What you will do =>
Transcribe all the records with complete accuracy.

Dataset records
/-- One send: its step, the rank it goes to, and how many chunks must have been received before. -/
structure Send where
  step : Nat
  to' : Nat
  after : Nat
  deriving DecidableEq, Repr

/-- The sends of this rank, in order. -/
def Desc.sends (d : Desc) : List Send :=
  let p := d.parts
  let r := d.rank
  let next := (r + 1) % p
  let n := d.recvs.length
  if d.tree then
    let kids := (if 2 * r + 1 < p then [Send.mk 3 (2 * r + 1) n] else []) ++ (if 2 * r + 2 < p then [Send.mk 4 (2 * r + 2) n] else [])
    if d.op = 5 ∨ r = 0 then kids else Send.mk (if r % 2 = 1 then 1 else 2) ((r - 1) / 2) (n - 1) :: kids
  else
    match d.op with
    | 4 => (List.range (p - 1)).map fun k => ⟨p + k, next, k⟩
    | 5 => if r + 1 < p then [⟨r + 1, next, n⟩] else []
    | _ => d.recvs.map fun s => ⟨s, next, s - 1⟩

/-- The chunk that a send of a step carries. -/
def Desc.sendChunk (d : Desc) (s : Nat) : Nat :=
  if d.tree ∨ d.op = 5 then 0
  else if s < d.parts then d.ringIdx s 1
  else if d.op = 4 then d.ringIdx (s - (d.parts - 1)) 1
  else d.ringIdx (s - (d.parts - 1)) 2

/-- The chunk that the values of a step belong to. -/
def Desc.recvChunk (d : Desc) (s : Nat) : Nat :=
  if d.tree ∨ d.op = 5 then 0
  else if s < d.parts then d.ringIdx s 0
  else if d.op = 4 then d.ringIdx (s - (d.parts - 1)) 0
  else d.ringIdx (s - (d.parts - 1)) 1

/-- Elementwise combination of two lists. -/
def zipLanes (f : Lane → Lane → Lane) (a b : List Lane) : List Lane :=
  match a, b with
  | x :: r, y :: q => f x y :: zipLanes f r q
  | _, _ => []

/-- Whether the values received in a step are combined, and whether that makes them final (R386, R387). -/
def Desc.reduces (d : Desc) (s : Nat) : Bool × Bool :=
  if d.tree then (decide (s ≤ 2), decide (s ≤ 2) && decide (d.rank = 0) && decide (some s = d.recvs.getLast?))
  else if d.op = 4 ∨ d.op = 5 then (false, false)
  else (decide (s < d.parts), decide (s + 1 = d.parts))

/-- R386, R387: the values of a step enter the bucket. A tree rank adds a child's value to its own. -/
def Desc.receive (d : Desc) (vals : List Lane) (s : Nat) (q : List Lane) : List Lane :=
  let c := d.recvChunk s
  let old := d.slice vals c
  let (red, fin) := d.reduces s
  let new := if red then (if d.tree then zipLanes d.combine old q else zipLanes d.combine q old) else q
  d.put vals c (if fin && d.narrow then new.map narrowed else new)

/-! ### Buckets (R385, R392) -/

/-- The strand that armed a collective, as far as it exists: its scratchpad is what a window address names. -/
def State.ownerStrand (s : State) (c : Coll) : Strand :=
  let is := fun (t : Strand) => decide (t.node = c.node) && decide (t.idx = c.idx)
  match s.clusters.find? fun x => is x.st && decide (x.status ≠ .idle) with
  | some x => x.st
  | none =>
    match (s.disp.nodes.flatMap fun n => n.saved).find? is with
    | some t => t
    | none => Strand.launch

/-- The state as the engine sees it when it acts for a collective: the interface and the scratchpad of its strand. -/
def State.asOwner (s : State) (c : Coll) : State :=
  s.updSt fun _ => { s.ownerStrand c with vi := c.vi }

/-- Changes the strand that armed a collective, on its cluster or saved. -/
def State.onOwner (s : State) (c : Coll) (f : Strand → Strand) : State :=
  let g := fun (t : Strand) => if t.node = c.node ∧ t.idx = c.idx then f t else t
  let s1 := s.mapClusters fun x => if x.status = .idle then x else { x with st := g x.st }
  { s1 with disp := { s1.disp with nodes := s1.disp.nodes.map fun n => { n with saved := n.saved.map g } } }

/-- CODE of a status of R95 (R393). -/
def collErrCode (e : Nat) : Nat := if e = 3 then 2 else if e = 6 then 5 else 4

/-- The doorbell's value. -/
def State.doorbell (s : State) (c : Coll) : Nat := if apert c.door = .sync then leNat (s.mem.readN (canon c.door) 8) else 0

/-- Elements that a rank reads of its source, as first index and count (R386). -/
def Desc.reads (d : Desc) : Nat × Nat :=
  if d.op = 4 then (d.rank * d.chunk, d.chunk) else if d.op = 5 ∧ d.rank ≠ 0 then (0, 0) else (0, d.blen)

/-- The elements that bytes hold. -/
def elemsOf (es : Nat) (n : Nat) (bs : List Byte) : List Nat :=
  match n with
  | 0 => []
  | n + 1 => leNat (bs.take es) :: elemsOf es n (bs.drop es)

/-- The source bytes of a bucket that a rank reads, as first address and length (R386). -/
def Desc.span (d : Desc) (b : Nat) : Word × Nat :=
  (d.src + BitVec.ofNat 64 (b * d.stride + d.reads.1 * d.es), d.reads.2 * d.es)

/-- Partial values of a bucket as its source gives them, or the status of a failed read. -/
def State.bucketRead (s : State) (c : Coll) (b : Nat) : Except Nat (List Lane) :=
  let d := c.desc
  let (first, n) := d.reads
  match (s.asOwner c).snap (.bucket c.die c.slot b) c.src 0 (d.span b).1 (d.span b).2 [] with
  | .error e => .error e
  | .ok bs =>
    let l := (elemsOf d.es n bs).map (collDecode d.fmt)
    let l' := if d.narrow ∧ d.op = 5 then l.map narrowed else l
    .ok (List.replicate first 0 ++ l' ++ List.replicate (d.blen - first - n) 0)

/-- The next bucket of a collective reads its source, once the lines of other packages are there (R385). -/
def State.bucketStart (s : State) (c : Coll) (b : Nat) : State :=
  let o : Owner := .bucket c.die c.slot b
  match s.fetch c.vi o (sysLines c.src [c.desc.span b]) with
  | (s1, false) => s1
  | (s1, true) =>
    match s1.bucketRead c b with
    | .error e => s1.collFail c (collErrCode e)
    | .ok l =>
      let s2 := (sideLines c.src [c.desc.span b]).foldl (fun s x => s.homeTouch x.1 x.2 0) (s1.forget fun q => decide (q = o))
      s2.setColl { c with next := b + 1, flight := c.flight ++ [⟨b, l, 0, [], none, false, false⟩] }

/-- BUCKET_START: the next bucket of a running collective, once its doorbell makes it ready and fewer than four are in
flight; its source is read (R385). -/
def execBucketStart (die slot : Nat) (s : State) : Out :=
  match s.coll die slot with
  | none => .next s
  | some c =>
    let b := c.next
    if c.st ≠ .running ∨ c.desc.buckets ≤ b ∨ 4 ≤ c.open.length ∨ s.doorbell c < (b + 1) * c.desc.cpb then .next s
    else .next (s.bucketStart c b)

/-- Replaces a bucket in flight. -/
def Coll.setBucket (c : Coll) (q : Bucket) : Coll := { c with flight := c.flight.map fun x => if x.b = q.b then q else x }

/-- The send of a bucket that is under way, or the first that is due and has its credit (R389). -/
def Coll.nextSend (c : Coll) (q : Bucket) : Option Send :=
  match q.part with
  | some x => c.desc.sends.find? fun y => decide (y.step = x.1)
  | none => c.desc.sends.find? fun x => !q.sent.contains x.step && decide (x.after ≤ q.got) && c.credits.contains (q.b, x.step)

/-- The chunk that a bucket receives next, once all its elements have arrived. -/
def Coll.nextRecv (c : Coll) (q : Bucket) : Option (Nat × List Lane) :=
  match c.desc.recvs[q.got]? with
  | none => none
  | some st =>
    match c.arrived.find? fun x => decide (x.1 = q.b) && decide (x.2.1 = st) with
    | some x => if c.desc.chunk ≤ x.2.2.length then some (st, x.2.2) else none
    | none => none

Task result =>
/-- One send: its step, the rank it goes to, and how many chunks must have been received before. -/
structure Send where
  step : Nat
  to' : Nat
  after : Nat
  deriving DecidableEq, Repr

/-- The sends of this rank, in order. -/
def Desc.sends (d : Desc) : List Send :=
  let p := d.parts
  let r := d.rank
  let next := (r + 1) % p
  let n := d.recvs.length
  if d.tree then
    let kids := (if 2 * r + 1 < p then [Send.mk 3 (2 * r + 1) n] else []) ++ (if 2 * r + 2 < p then [Send.mk 4 (2 * r + 2) n] else [])
    if d.op = 5 ∨ r = 0 then kids else Send.mk (if r % 2 = 1 then 1 else 2) ((r - 1) / 2) (n - 1) :: kids
  else
    match d.op with
    | 4 => (List.range (p - 1)).map fun k => ⟨p + k, next, k⟩
    | 5 => if r + 1 < p then [⟨r + 1, next, n⟩] else []
    | _ => d.recvs.map fun s => ⟨s, next, s - 1⟩

/-- The chunk that a send of a step carries. -/
def Desc.sendChunk (d : Desc) (s : Nat) : Nat :=
  if d.tree ∨ d.op = 5 then 0
  else if s < d.parts then d.ringIdx s 1
  else if d.op = 4 then d.ringIdx (s - (d.parts - 1)) 1
  else d.ringIdx (s - (d.parts - 1)) 2

/-- The chunk that the values of a step belong to. -/
def Desc.recvChunk (d : Desc) (s : Nat) : Nat :=
  if d.tree ∨ d.op = 5 then 0
  else if s < d.parts then d.ringIdx s 0
  else if d.op = 4 then d.ringIdx (s - (d.parts - 1)) 0
  else d.ringIdx (s - (d.parts - 1)) 1

/-- Elementwise combination of two lists. -/
def zipLanes (f : Lane → Lane → Lane) (a b : List Lane) : List Lane :=
  match a, b with
  | x :: r, y :: q => f x y :: zipLanes f r q
  | _, _ => []

/-- Whether the values received in a step are combined, and whether that makes them final (R386, R387). -/
def Desc.reduces (d : Desc) (s : Nat) : Bool × Bool :=
  if d.tree then (decide (s ≤ 2), decide (s ≤ 2) && decide (d.rank = 0) && decide (some s = d.recvs.getLast?))
  else if d.op = 4 ∨ d.op = 5 then (false, false)
  else (decide (s < d.parts), decide (s + 1 = d.parts))

/-- R386, R387: the values of a step enter the bucket. A tree rank adds a child's value to its own. -/
def Desc.receive (d : Desc) (vals : List Lane) (s : Nat) (q : List Lane) : List Lane :=
  let c := d.recvChunk s
  let old := d.slice vals c
  let (red, fin) := d.reduces s
  let new := if red then (if d.tree then zipLanes d.combine old q else zipLanes d.combine q old) else q
  d.put vals c (if fin && d.narrow then new.map narrowed else new)

/-! ### Buckets (R385, R392) -/

/-- The strand that armed a collective, as far as it exists: its scratchpad is what a window address names. -/
def State.ownerStrand (s : State) (c : Coll) : Strand :=
  let is := fun (t : Strand) => decide (t.node = c.node) && decide (t.idx = c.idx)
  match s.clusters.find? fun x => is x.st && decide (x.status ≠ .idle) with
  | some x => x.st
  | none =>
    match (s.disp.nodes.flatMap fun n => n.saved).find? is with
    | some t => t
    | none => Strand.launch

/-- The state as the engine sees it when it acts for a collective: the interface and the scratchpad of its strand. -/
def State.asOwner (s : State) (c : Coll) : State :=
  s.updSt fun _ => { s.ownerStrand c with vi := c.vi }

/-- Changes the strand that armed a collective, on its cluster or saved. -/
def State.onOwner (s : State) (c : Coll) (f : Strand → Strand) : State :=
  let g := fun (t : Strand) => if t.node = c.node ∧ t.idx = c.idx then f t else t
  let s1 := s.mapClusters fun x => if x.status = .idle then x else { x with st := g x.st }
  { s1 with disp := { s1.disp with nodes := s1.disp.nodes.map fun n => { n with saved := n.saved.map g } } }

/-- CODE of a status of R95 (R393). -/
def collErrCode (e : Nat) : Nat := if e = 3 then 2 else if e = 6 then 5 else 4

/-- The doorbell's value. -/
def State.doorbell (s : State) (c : Coll) : Nat := if apert c.door = .sync then leNat (s.mem.readN (canon c.door) 8) else 0

/-- Elements that a rank reads of its source, as first index and count (R386). -/
def Desc.reads (d : Desc) : Nat × Nat :=
  if d.op = 4 then (d.rank * d.chunk, d.chunk) else if d.op = 5 ∧ d.rank ≠ 0 then (0, 0) else (0, d.blen)

/-- The elements that bytes hold. -/
def elemsOf (es : Nat) (n : Nat) (bs : List Byte) : List Nat :=
  match n with
  | 0 => []
  | n + 1 => leNat (bs.take es) :: elemsOf es n (bs.drop es)

/-- The source bytes of a bucket that a rank reads, as first address and length (R386). -/
def Desc.span (d : Desc) (b : Nat) : Word × Nat :=
  (d.src + BitVec.ofNat 64 (b * d.stride + d.reads.1 * d.es), d.reads.2 * d.es)

/-- Partial values of a bucket as its source gives them, or the status of a failed read. -/
def State.bucketRead (s : State) (c : Coll) (b : Nat) : Except Nat (List Lane) :=
  let d := c.desc
  let (first, n) := d.reads
  match (s.asOwner c).snap (.bucket c.die c.slot b) c.src 0 (d.span b).1 (d.span b).2 [] with
  | .error e => .error e
  | .ok bs =>
    let l := (elemsOf d.es n bs).map (collDecode d.fmt)
    let l' := if d.narrow ∧ d.op = 5 then l.map narrowed else l
    .ok (List.replicate first 0 ++ l' ++ List.replicate (d.blen - first - n) 0)

/-- The next bucket of a collective reads its source, once the lines of other packages are there (R385). -/
def State.bucketStart (s : State) (c : Coll) (b : Nat) : State :=
  let o : Owner := .bucket c.die c.slot b
  match s.fetch c.vi o (sysLines c.src [c.desc.span b]) with
  | (s1, false) => s1
  | (s1, true) =>
    match s1.bucketRead c b with
    | .error e => s1.collFail c (collErrCode e)
    | .ok l =>
      let s2 := (sideLines c.src [c.desc.span b]).foldl (fun s x => s.homeTouch x.1 x.2 0) (s1.forget fun q => decide (q = o))
      s2.setColl { c with next := b + 1, flight := c.flight ++ [⟨b, l, 0, [], none, false, false⟩] }

/-- BUCKET_START: the next bucket of a running collective, once its doorbell makes it ready and fewer than four are in
flight; its source is read (R385). -/
def execBucketStart (die slot : Nat) (s : State) : Out :=
  match s.coll die slot with
  | none => .next s
  | some c =>
    let b := c.next
    if c.st ≠ .running ∨ c.desc.buckets ≤ b ∨ 4 ≤ c.open.length ∨ s.doorbell c < (b + 1) * c.desc.cpb then .next s
    else .next (s.bucketStart c b)

/-- Replaces a bucket in flight. -/
def Coll.setBucket (c : Coll) (q : Bucket) : Coll := { c with flight := c.flight.map fun x => if x.b = q.b then q else x }

/-- The send of a bucket that is under way, or the first that is due and has its credit (R389). -/
def Coll.nextSend (c : Coll) (q : Bucket) : Option Send :=
  match q.part with
  | some x => c.desc.sends.find? fun y => decide (y.step = x.1)
  | none => c.desc.sends.find? fun x => !q.sent.contains x.step && decide (x.after ≤ q.got) && c.credits.contains (q.b, x.step)

/-- The chunk that a bucket receives next, once all its elements have arrived. -/
def Coll.nextRecv (c : Coll) (q : Bucket) : Option (Nat × List Lane) :=
  match c.desc.recvs[q.got]? with
  | none => none
  | some st =>
    match c.arrived.find? fun x => decide (x.1 = q.b) && decide (x.2.1 = st) with
    | some x => if c.desc.chunk ≤ x.2.2.length then some (st, x.2.2) else none
    | none => none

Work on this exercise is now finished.